Records shown
= Beginning of Section =

-- ==== Sys2Proof/Machine/Cross.lean ====
section
/-!
DEFINITION. The cross-lane instructions of row 0x8_ (R162-R170).
-/
namespace Sys2Proof.Machine

/-- An instruction whose result in a lane depends on the sources of every active lane; lanes without a result keep
their destination (R162). -/
def State.crossOp (s : State) (u : Uses) (d : Reg) (f : (Nat → List (List Word)) → List (Nat × List Word)) : State :=
  s.withOperands u fun s1 vals => s.done (s1.writeDst d (f vals)) 1

/-- Operands of the moves: a and d of the MODE type's width, b a single word; no q code in d. -/
def State.moveUses (s : State) (d a : Reg) (b : Option Reg) : Uses :=
  let n := typeWords (mType s.mode)
  { srcs := (a, n) :: (match b with | some r => [(r, 1)] | none => []), dsts := [(d, n)], noq := true }

/-- A pulling move: lane l takes the value of lane src(l), if that lane is active (R163). -/
def State.pull (s : State) (d a : Reg) (b : Option Reg) (src : Nat → Nat → Nat) : State :=
  s.crossOp (s.moveUses d a b) d fun vals =>
    s.lanes.filterMap fun l =>
      let m := src l (joinWords ((vals l).getD 1 []))
      if m < s.g.width ∧ s.active m then some (l, (vals m).getD 0 []) else none

def execVshfl (d a b : Reg) (s : State) : Host.Outcome State Fault Refusal :=
  ran s (s.pull d a (some b) fun _ x => x)
def execVrot (d a b : Reg) (s : State) : Host.Outcome State Fault Refusal :=
  ran s (s.pull d a (some b) fun l x => (l + x) % s.g.width)
def execVbcl (d a : Reg) (imm : BitVec 8) (s : State) : Host.Outcome State Fault Refusal :=
  ran s (s.pull d a none fun _ _ => imm.toNat)

/-- VSEND: a lane receives from the highest-numbered active lane that names it (R164). -/
def execVsend (d a b : Reg) (s : State) : Host.Outcome State Fault Refusal :=
  ran s (s.crossOp (s.moveUses d a (some b)) d fun vals =>
    s.lanes.filterMap fun t =>
      ((s.lanes.filter fun l => joinWords ((vals l).getD 1 []) == t).getLast?).map fun l => (t, (vals l).getD 0 []))

/-! ## Reductions and scans (R165-R167) -/

/-- The operation code is one for the MODE type. -/
def redOk (t code : Nat) : Bool := if code ≤ 5 then intType t else floatType t

/-- Combines elements, given in lane order and not empty, under an operation code, for a result in a lane. -/
def State.combine (s : State) (code lane draw : Nat) (xs : List Nat) : Nat :=
  let t := mType s.mode
  let w := typeBits t
  let f := typeFmt t
  let x0 := xs.headD 0
  let ints := xs.map fun (x : Nat) => wrapInt w (typeSigned t) (x : Int)
  let i0 := ints.headD 0
  match code with
  | 0 => toBits w (s.fitT (ints.foldl (· + ·) 0))
  | 1 => toBits w (ints.foldl min i0)
  | 2 => toBits w (ints.foldl max i0)
  | 3 => xs.foldl (· &&& ·) x0
  | 4 => xs.foldl (· ||| ·) 0
  | 5 => xs.foldl (· ^^^ ·) 0
  | 6 =>
    let vs := xs.map fun x => f.decode (f.flush (mFtz s.mode) x)
    f.finish (mRound s.mode) draw (mFtz s.mode) lane s.pc ((firstNan vs).getD (sumExact (mRound s.mode) vs))
  | c =>
    let cs := xs.map (f.flush (mFtz s.mode))
    cs.foldl (pickCode f (c == 8)) (cs.headD 0)

/-- The identity an exclusive scan writes (R165). -/
def redIdentity (t code : Nat) : Nat :=
  let w := typeBits t
  match code with
  | 1 => toBits w (maxInt w (typeSigned t))
  | 2 => toBits w (minInt w (typeSigned t))
  | 3 => 2 ^ w - 1
  | 7 => (typeFmt t).inf false
  | 8 => (typeFmt t).inf true
  | _ => 0

/-- VRED: one combination over the active lanes, written to each of them; under mode 5 the lowest active lane alone
draws (R166). -/
def execVred (d a : Reg) (imm : BitVec 8) (s : State) : Host.Outcome State Fault Refusal :=
  let t := mType s.mode
  let code := imm.toNat % 16
  let u := { s.moveUses d a none with typeOk := redOk t code }
  ran s (s.withOperands u fun s1 vals =>
    match s.lanes with
    | [] => s.done s1 1
    | l0 :: _ =>
      let n := if code = 6 then drawCount s.mode (typeCount t) else 0
      let ds := srgDraws (s.g.gen l0) n
      let out := buildElems t fun e =>
        (s.combine code l0 (ds.getD e 0).toNat (s.lanes.map fun l => srcBits t 0 (vals l) e) : Int)
      s.done ((s1.onG fun g => g.drawn l0 n).writeDst d (s.lanes.map fun l => (l, out))) 1)

/-- VSCAN: each active lane's prefix over the active lanes at or below it, or below it; under code 6 every active lane
draws (R167). -/
def execVscan (d a : Reg) (imm : BitVec 8) (s : State) : Host.Outcome State Fault Refusal :=
  let t := mType s.mode
  let code := imm.toNat % 16
  let excl := imm.getLsbD 4
  let u := { s.moveUses d a none with typeOk := redOk t code }
  ran s (s.withOperands u fun s1 vals =>
    let n := if code = 6 then drawCount s.mode (typeCount t) else 0
    let out (l : Nat) : List Word :=
      let ls := s.lanes.filter fun m => decide (m < l) || (!excl && m == l)
      let ds := srgDraws (s.g.gen l) n
      buildElems t fun e =>
        if ls.isEmpty then (redIdentity t code : Int)
        else (s.combine code l (ds.getD e 0).toNat (ls.map fun m => srcBits t 0 (vals m) e) : Int)
    s.done ((s1.drawAll n).writeDst d (s.lanes.map fun l => (l, out l))) 1)

/-! ## Ballot, match and compaction (R168-R170) -/

/-- VBALLOT. R168 gives its result for every mask, an empty one among them, where it is 0, while R17 has a vector instruction with no
active lane write no register; the model writes the 0 (DEDUCED, unsafe, log 117). -/
def execVballot (d : Reg) (pa : BitVec 3) (s : State) : Host.Outcome State Fault Refusal :=
  ran s (s.scalarOp [] d (maskOf s.lanes fun l => s.g.pr pa.toNat l) 1)

/-- VMATCH: in a pair, the mask of active lanes whose value equals the lane's own bit for bit. -/
def execVmatch (d a : Reg) (s : State) : Host.Outcome State Fault Refusal :=
  let u : Uses := { srcs := [(a, typeWords (mType s.mode))], dsts := [(d, 2)], noq := true }
  ran s (s.crossOp u d fun vals =>
    s.lanes.map fun l => (l, splitWords (maskOf s.lanes fun m => (vals m).getD 0 [] == (vals l).getD 0 []).toNat 2))

/-- VCOMP: the active lanes' values, in lane order, to the lowest running lanes. -/
def execVcomp (d a : Reg) (s : State) : Host.Outcome State Fault Refusal :=
  ran s (s.crossOp (s.moveUses d a none) d fun vals =>
    List.zipWith (fun l m => (l, (vals m).getD 0 [])) (s.g.laneNos.filter s.running) s.lanes)

end Sys2Proof.Machine
end

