/-- The issuing set waits at barrier n with the arrivals of its strands recorded: those that had none pending have made one, whose
strands are marked, and the others wait for their earlier one. Nothing else changes but arrivals at barriers that complete. -/
def WaitsArrived (s t : State) (n : Nat) : Prop :=
  { t with groups := s.groups, ctl := s.ctl } = s ∧ { t.ctl with waitSeq := s.ctl.waitSeq } = s.ctl ∧
  BarriersOnly s t ∧ GroupIs s t id ∧ t.g.strands.length = s.g.strands.length ∧
  ∀ k, if k ∈ s.ks then
      (t.g.strand k).wait = some (.barrier n) ∧ (t.g.strand k).barPend.getLsbD n = true ∧
      (t.g.strand k).barMark = (if (s.g.strand k).barPend.getLsbD n = true then none else some n) ∧
      (∀ i, i ≠ n → (t.g.strand k).barPend.getLsbD i = true → (s.g.strand k).barPend.getLsbD i = true) ∧
      { t.g.strand k with wait := none, waitSeq := 0, barPend := 0, barMark := none, released := false } =
        { s.g.strand k with wait := none, waitSeq := 0, barPend := 0, barMark := none, released := false }
    else sameBut (s.g.strand k) (t.g.strand k) ∧ FewerPending (s.g.strand k) (t.g.strand k)

/-! ## The palette (R197-R203) -/

/-- A claim of u units is granted at once: no claim and no restore waits in the group's partition, and its free units
cover it (R198, R199). -/
def GrantedAtOnce (s : State) (u : Nat) : Prop :=
  (∀ c ∈ (s.core s.g.core).claims, c.part ≠ s.g.part) ∧
  (∀ e ∈ s.groups, e.2.core = s.g.core → e.2.part = s.g.part → e.2.restoring = false) ∧
  u ≤ s.freeUnits s.g.core s.g.part

/-- The registers a claim asks for, in a group of its width. -/
def Claim.regs (s : State) (c : Claim) : Nat := c.units * 16 / (s.grp c.group).width * 16

/-- Claims served in order from some free units, `held` telling what each group holds (R198, R201): a claim is granted when the free
units cover it, and the first that they do not cover holds up the rest; one that would take its group past the ceiling by then is
withdrawn (log 91). `gs` are the claims granted, `left` those that still wait. -/
inductive ClaimsServed (s : State) : Nat → (Nat → Nat) → List Claim → List Claim → List Claim → Prop where
  | none (f : Nat) (held : Nat → Nat) : ClaimsServed s f held [] [] []
  | granted (f : Nat) (held : Nat → Nat) (c : Claim) (cs gs left : List Claim)
      (h : held c.group + Claim.regs s c ≤ (s.launch (s.grp c.group).launch).lrec.ceil) (h1 : c.units ≤ f)
      (h2 : ClaimsServed s (f - c.units) (fun k => if k = c.group then held k + Claim.regs s c else held k) cs gs left) :
      ClaimsServed s f held (c :: cs) (c :: gs) left
  | withdrawn (f : Nat) (held : Nat → Nat) (c : Claim) (cs gs left : List Claim)
      (h : (s.launch (s.grp c.group).launch).lrec.ceil < held c.group + Claim.regs s c) (h2 : ClaimsServed s f held cs gs left) :
      ClaimsServed s f held (c :: cs) gs left
  | waits (f : Nat) (held : Nat → Nat) (c : Claim) (cs : List Claim)
      (h : held c.group + Claim.regs s c ≤ (s.launch (s.grp c.group).launch).lrec.ceil) (h1 : f < c.units) :
      ClaimsServed s f held (c :: cs) [] (c :: cs)

/-- The palette of a partition is in order: what its groups and its travel holder hold fits its 128 units, and its claims are of
whole blocks for groups there that hold their units. -/
def PaletteSound (s : State) (core part : Nat) : Prop :=
  ((s.groups.filter fun e => e.2.core == core && e.2.part == part && e.2.trav.isNone && !e.2.restoring).map fun e =>
      e.2.held / 16 * (e.2.width / 16)).sum +
    (match (s.core core).holder with | some h => 8 * ((s.launch h.launch).lrec.base / 16) | none => 0) ≤ 128 ∧
  ∀ c ∈ (s.core core).claims, c.part = part → ∃ g m, tfind s.groups c.group = some g ∧ g.core = core ∧ g.part = part ∧
    g.trav = none ∧ g.restoring = false ∧ g.width ∈ [16, 32, 64] ∧ g.held % 16 = 0 ∧ c.units = m * (g.width / 16)

/-- Registers at and above those a group holds read as zero (R23). -/
def AboveZero (g : Group) : Prop := ∀ r l, l < 64 → g.held ≤ r → g.vr r l = 0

= End of Section =

Aim of the exercise
Copy every line from the records above that contains the word "crossOp".

Result below
def State.crossOp (s : State) (u : Uses) (d : Reg) (f : (Nat → List (List Word)) → List (Nat × List Word)) : State :=
  s.crossOp (s.moveUses d a b) d fun vals =>
  ran s (s.crossOp (s.moveUses d a (some b)) d fun vals =>
  ran s (s.crossOp u d fun vals =>
  ran s (s.crossOp (s.moveUses d a none) d fun vals =>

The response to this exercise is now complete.